エリート御曹司の溺愛に甘く蕩かされました
 ふたり並んで無言で廊下を進み、エレベーターに乗り込む。
 御堂課長が企画部がある階とは違う階数のボタンを押した。

「あれ、フロアに戻らないんですか?」

 私を見る御堂課長は、深刻そうな表情をしている。

「今の状態では働かない方がいい。医務室で休め」

「えっ、別に大丈夫ですけど」

「大丈夫なわけがないだろう。顔が真っ青だ」

 そう言われて、私は自分の身体がふわふわと頼りない心地でいるのに気付いた。

「すみません、貧血かもしれません」

「大きなストレスが掛かった後だ。無理もない」

 エレベーターが案内音と共に止まった。
 御堂課長に身体を支えられながら、医務室へと向かう。
 途中で誰かに見られでもしたら、ふたりの仲を誤解されてしまうだろうか。不安になったけれど、廊下は人通りがなく、誰にも見つからずに医務室へと入ることが出来た。

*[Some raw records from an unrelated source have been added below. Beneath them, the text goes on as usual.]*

-- ==== Sys2Proof/Machine/Image.lean ====
section
/-! DEFINITION. The image store: records, manifests, set acceptance, resource claims, the load of a set, LOADGREEN and the
operations of IMGCMD (R473 to R491). -/

namespace Sys2Proof.Machine

/-! ## Records (R473 to R475) -/

/-- One record. -/
structure Rec where
  kind : Nat
  payload : List Byte
  next : Nat

/-- The record at an offset of a slot: none where it runs past the slot or its CRC fails (R473, R474). -/
def recAt (s : State) (base off : Nat) : Option Rec :=
  let tag := s.readMem (base + off) 4
  let len := natBE (tag.drop 1)
  if 0x200000 < off + 8 + len then none
  else
    let pay := s.readMem (base + off + 4) len
    if (crc32 (tag ++ pay)).toNat = natBE (s.readMem (base + off + 4 + len) 4) then
      some { kind := natBE (tag.take 1), payload := pay, next := (off + 8 + len + 15) / 16 * 16 }
    else none

/-- One image: its manifest and its body. -/
structure Img where
  man : List Byte
  body : List Byte

/-- The images of a slot after its header, up to END; none where the order is broken (R474). -/
def imagesAt (s : State) (base : Nat) : Nat → Nat → Option (List Img)
  | 0, _ => none
  | fuel + 1, off =>
    match recAt s base off with
    | none => none
    | some r =>
      if r.kind = 0x7F then some []
      else if r.kind = 2 then
        match recAt s base r.next with
        | none => none
        | some b =>
          if b.kind = 3 then
            match imagesAt s base fuel b.next with
            | none => none
            | some l => some ({ man := r.payload, body := b.payload } :: l)
          else none
      else none

/-- Bytes [a, a + k) of a list. -/
def sub (bs : List Byte) (a k : Nat) : List Byte := (bs.drop a).take k

/-- A SLOTHDR that is intact (R475). -/
def headerAt (s : State) (base : Nat) : Option Rec :=
  match recAt s base 0 with
  | none => none
  | some r =>
    if r.kind = 1 ∧ r.payload.length = 76 ∧ natBE (sub r.payload 0 4) = 0xD3160001 ∧ natBE (sub r.payload 72 4) = 0 then some r
    else none

/-- GEN of a SLOTHDR. -/
def genOf (r : Rec) : Nat := natBE (sub r.payload 4 4)

/-! ## Manifests and bodies (R476, R481) -/

/-- The kind of an image (R476). -/
def Img.kind (i : Img) : Nat := natBE (sub i.man 0 1)

/-- What a manifest provides and requires, and how many claims stand where. -/
def Img.req (i : Img) : List (BitVec 16) := (List.range 8).map fun k => BitVec.ofNat 16 (natLE (sub i.man (12 + 2 * k) 2))
/-- PROV. -/
def Img.prov (i : Img) : Word := BitVec.ofNat 32 (natBE (sub i.man 8 4))
/-- STEPMASK. -/
def Img.stepmask (i : Img) : Word := BitVec.ofNat 32 (natBE (sub i.man 28 4))
/-- Offset of the claim list in the body. -/
def Img.claimOff (i : Img) : Nat := natBE (sub i.man 68 2)
/-- Number of claims. -/
def Img.claimCount (i : Img) : Nat := natBE (sub i.man 70 2)

/-- A body section. -/
structure Section_ where
  target : Nat
  area : Nat
  off : Nat
  data : List Byte

/-- The sections of a body from a position on, the claim list left out; none where one runs past the body or a byte of 0 is
not 0. -/
def sectionsFrom (i : Img) : Nat → Nat → Option (List Section_)
  | 0, _ => none
  | fuel + 1, pos =>
    if i.body.length ≤ pos then some []
    else if i.claimCount ≠ 0 ∧ pos = i.claimOff then sectionsFrom i fuel (pos + 16 * i.claimCount)
    else
      let h := sub i.body pos 16
      let len := natBE (sub h 8 4)
      if i.body.length < pos + 16 + len ∨ natBE (sub h 2 2) ≠ 0 ∨ natBE (sub h 12 4) ≠ 0 then none
      else
        match sectionsFrom i fuel ((pos + 16 + len + 15) / 16 * 16) with
        | none => none
        | some l => some ({ target := natBE (sub h 0 1), area := natBE (sub h 1 1), off := natBE (sub h 4 4),
                            data := sub i.body (pos + 16) len } :: l)

/-- The sections of a body. -/
def Img.sections (i : Img) : Option (List Section_) := sectionsFrom i (i.body.length / 16 + 2) 0

/-- The claims of a body (R482); none where the list runs past the body. -/
def Img.claimList (i : Img) : Option (List (Claim × Bool)) :=
  if i.body.length < i.claimOff + 16 * i.claimCount ∧ i.claimCount ≠ 0 then none
  else some ((List.range i.claimCount).map fun k =>
    let b := sub i.body (i.claimOff + 16 * k) 16
    ({ type := b.getD 0 0, owner := b.getD 1 0, index := b.getD 2 0, rights := b.getD 3 0,
       first := BitVec.ofNat 32 (natBE (sub b 4 4)), last := BitVec.ofNat 32 (natBE (sub b 8 4)) },
     decide (natBE (sub b 12 4) = 0)))

/-- What an image of a slot brings besides its bytes. -/
def Img.toMeta (slot : Nat) (i : Img) : ImageMeta :=
  { prov := i.prov, req := i.req, claims := (i.claimList.getD []).map (·.1), slot := some (decide (slot = 1)) }

/-- Size of an area of a target core (R257, R342, R481). DMEM of a loop engine is its data window, the X bank. -/
def areaSize (target area : Nat) : Nat :=
  match area with
  | 1 => if target < 4 then 0x4000 else if target < 6 then 0x8000 else 0x10000
  | 2 => 0x2000
  | 3 => 0x2000
  | 4 => if target < 4 then 0x2000 else 0x10000
  | 5 => 0x400
  | _ => 0x600

/-- Whether a section is allowed in an image of its kind, and stays in its area (R481). -/
def sectionAllowed (s : State) (kind : Nat) (x : Section_) : Bool :=
  let place := match kind with
    | 1 => decide (x.target < 4) && decide (1 ≤ x.area ∧ x.area ≤ 4)
    | 2 => decide (x.target = 4 ∨ x.target = 5) && decide (x.area = 1 ∨ x.area = 4)
    | 3 => decide (x.target = 6) && decide (x.area = 1 ∨ x.area = 4)
    | 4 => decide (16 ≤ x.target ∧ x.target < 32) && decide (x.area = 5 ∨ x.area = 6)
    | _ => false
  let regs := if h : x.area = 6 ∧ x.target < 32 ∧ 16 ≤ x.target then
      let n : Port := ⟨x.target - 16, by omega⟩
      decide (x.off % 4 = 0) && decide (x.data.length % 4 = 0) &&
        (List.range (x.data.length / 4)).all fun k =>
          gwOffsets.contains (x.off + 4 * k) &&
            (!s.has n || !gwReserved s n (x.off + 4 * k) (BitVec.ofNat 32 (natBE (sub x.data (4 * k) 4))))
    else true
  place && decide (x.off + x.data.length ≤ areaSize x.target x.area) && regs

/-- Whether a manifest and its body are as R476 and R481 say. -/
def imageWf (s : State) (i : Img) : Bool :=
  decide (i.man.length = 176) && decide (natBE (sub i.man 1 3) = 0) && i.req.all (fun r => !bitOf r 0)
    && (sub i.man 72 40).all (fun b => decide (b = 0)) && i.claimList.isSome
    && (match i.sections with
        | none => false
        | some l => decide (i.kind = 0) || decide (4 < i.kind) || l.all fun x => sectionAllowed s i.kind x)

/-! ## Acceptance of a set (R477 to R479) -/

/-- Every body matches HASH and BODYLEN. -/
def hashHolds (i : Img) : Bool :=
  decide (natBE (sub i.man 32 4) = i.body.length) && decide (sha256Nat i.body = natBE (sub i.man 36 32))

/-- A manifest's signature verifies under a key (R478). -/
def signHolds (key : List Byte) (i : Img) : Bool :=
  ecdsaVerify (sha256Nat (sub i.man 0 112)) (natBE (sub i.man 112 32)) (natBE (sub i.man 144 32)) (natBE (sub key 0 32))
    (natBE (sub key 32 32))

/-- The epoch of interface k that a word of PROV names (R476). -/
def epochOf (prov : Word) (k : Nat) : Nat := fld prov (4 * k + 3) (4 * k)

/-- The EPOCH check of R479 over the images of a set (R477). -/
def epochsHold (l : List ImageMeta) : Bool :=
  (List.range 8).all fun k =>
    let prov := (l.map fun m => epochOf m.prov k).filter fun e => decide (e ≠ 0)
    decide (prov.length ≤ 1) && l.all fun m =>
      let r := (m.req[k]?).getD 0
      (decide (k < 4) || (decide (r = 0) && decide (epochOf m.prov k = 0))) &&
        (decide (r = 0) || prov.any fun e => bitOf r e)

/-- Whether a port index is one the variant populates. -/
def portHas (s : State) (n : Nat) : Bool := if h : n < 16 then s.has ⟨n, h⟩ else true

/-- Whether a core index is one the variant uses (R22). -/
def coreUsed (s : State) (c : Nat) : Bool := if h : c < 7 then engineUsed s.stone.variant ⟨c, h⟩ else true

/-- The port that a timer channel belongs to: the timebase of port n, or the tone pair of W port n (R357). -/
def portOfChannel (ch : Nat) : Option Nat :=
  if ch < 16 then some ch else if 40 ≤ ch ∧ ch < 52 then some (ch - 40) else none

/-- The VARIANT check of one image (R3, R22, R479). -/
def variantHolds (s : State) (i : Img) : Bool :=
  ((i.sections.getD []).all fun x => if x.target < 16 then coreUsed s x.target else portHas s (x.target - 16)) &&
  ((i.claimList.getD []).all fun k =>
    let c := k.1
    coreUsed s c.owner.toNat &&
      (if c.type = 4 ∨ c.type = 7 then
        (allPorts.all fun n => decide (n.val < c.first.toNat ∨ c.last.toNat < n.val) || s.has n)
       else if c.type = 3 then decide (c.index = 0) || portHas s (c.index.toNat - 1)
       else if c.type = 5 then portOfChannel c.first.toNat |>.all fun n => portHas s n
       else true))

/-! ## The ownership map (R482 to R484) -/

/-- Whether core c owns port n (R21). -/
def ownsPort (c n : Nat) : Bool :=
  if h : n < 16 then decide (c = (leOf ⟨n, h⟩).val) || decide (c = (pcOf ⟨n, h⟩).val) else false

/-- The last address of the writable place of shared SRAM that holds address a, for an owner (R484). -/
def writableEnd (c a : Nat) : Option Nat :=
  if 0x30015400 ≤ a ∧ a ≤ 0x3001FFFF then some 0x3001FFFF
  else if 0x3000C000 ≤ a ∧ a < 0x3000C100 ∧ ownsPort c ((a - 0x3000C000) / 16) then some (a / 16 * 16 + 15)
  else if 0x3000C400 ≤ a ∧ a < 0x30014400 then
    let n := (a - 0x3000C400) / 0x800
    let b := 0x3000C400 + n * 0x800
    if a < b + 0x400 ∧ ownsPort c n then some (b + 0x3FF) else none
  else none

/-- Whether a range of shared SRAM lies whole in places an owner may write (R484). -/
def writableRange (c last : Nat) : Nat → Nat → Bool
  | 0, _ => false
  | fuel + 1, a =>
    if last < a then true
    else match writableEnd c a with
      | none => false
      | some e => writableRange c last fuel (e + 1)

/-- A segment claim that breaks R253 or R255, or writes shared SRAM elsewhere than R484 allows. -/
def segmentBad (k : Claim) : Bool :=
  let b := k.first.toNat
  let l := k.last.toNat
  let c := k.owner.toNat
  let meets (x y : Nat) : Bool := decide (b ≤ y ∧ x ≤ l)
  let own := 0x20000000 + c * 0x20000
  decide (b % 16 ≠ 0) || decide ((l + 1) % 16 ≠ 0) || decide (l ≤ b) || decide (3 < k.rights.toNat)
    || (decide (c ≠ 6) &&
        (meets 0 0x1FFFFFFF || meets 0x50000000 0x6FFFFFFF || meets 0x20000000 (own - 1) && decide (c ≠ 0)
          || meets (own + 0x20000) 0x2FFFFFFF))
    || (bitOf k.rights 1 && meets 0x30000000 0x3001FFFF
          && !writableRange c (min l 0x3001FFFF) 40 (max b 0x30000000))

/-- A claim that names a reserved item or value (R483, R484), in an image of a kind. -/
def claimBad (kind : Nat) (k : Claim × Bool) : Bool :=
  let c := k.1
  let f := c.first.toNat
  let l := c.last.toNat
  let one := decide (f = l)
  let isCore := decide (c.owner.toNat < 7)
  !k.2 || !(isCore || decide (c.owner = 0x0F)) || decide ((kind = 4) ≠ (c.type = 7)) ||
    !(match c.type.toNat with
      | 1 => isCore && decide (c.index.toNat ≤ 3) && !segmentBad c
      | 2 => decide (f ≤ l) && (decide (16 ≤ f ∧ l ≤ 39) || decide (52 ≤ f ∧ l ≤ 55))
      | 3 => one && decide (f ≤ 3) && decide (c.index.toNat ≤ 0x11)
      | 4 => one && decide (f ≤ 15) && decide (c.index.toNat ≤ 4) && decide (c.rights.toNat ≤ 3)
              && !(decide (f = 14) && bitOf c.rights 0)
      | 5 => isCore && one && decide (c.index.toNat ≤ 7) &&
              (match c.rights.toNat with
               | 1 => decide (f < 40)
               | 2 => decide (16 ≤ f ∧ f < 40)
               | 3 | 4 | 5 => decide (40 ≤ f ∧ f < 56)
               | _ => false)
      | 6 => isCore && decide (f ≤ l) && decide (l ≤ 255)
      | 7 => decide (c.owner = 0x0F) && decide (f ≤ l) && decide (l ≤ 15) && decide (l < 14 ∨ 14 < f)
      | _ => false)

/-- Whether two claims clash (R484). -/
def claimsClash (a b : Claim) : Bool :=
  let meet := decide (a.first.toNat ≤ b.last.toNat ∧ b.first.toNat ≤ a.last.toNat)
  let other := decide (a.owner ≠ b.owner)
  decide (a.type = b.type) && (match a.type.toNat with
    | 1 => other && bitOf a.rights 1 && bitOf b.rights 1 && meet
            && decide (max a.first.toNat b.first.toNat ≤ 0x3001FFFF ∧ 0x30000000 ≤ min a.last.toNat b.last.toNat)
    | 2 | 6 | 7 => other && meet
    | 3 => meet && (other || decide (a.index ≠ b.index))
    | 4 => meet && (other || decide (a.index ≠ b.index) || decide (a.rights ≠ b.rights))
    | 5 => decide (a.owner = b.owner) && decide (a.index = b.index)
            && (decide (a.rights ≠ b.rights) || decide (a.first ≠ b.first))
    | _ => false)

 御堂課長が室内にいた看護師さんに、私が貧血を起こしたことを説明する。すぐにベッドに寝かされて、ひとまず休むことになった。

「また後で様子を見に来る。今日は早退扱いにしておくから、もし具合が悪いようなら、このまま帰ってもいい。藤島さんの持ち物は、早野(はやの)さんに頼んで届けてもらうようにするから」

「何から何まで、すみません」

 いつも忙しい御堂課長に、いっぱい迷惑を掛けてしまった。

「気にするな。藤島さんに非はない」

 優しい言葉を残して、彼は医務室を出て行く。それでも申し訳なくて、私はドアの閉まる音を聞いてから、ため息を吐いた。
 ベッドに横になったら、どっと疲れが押し寄せてきた。私は目を閉じると、そんなに間を置かずに眠りに就いた。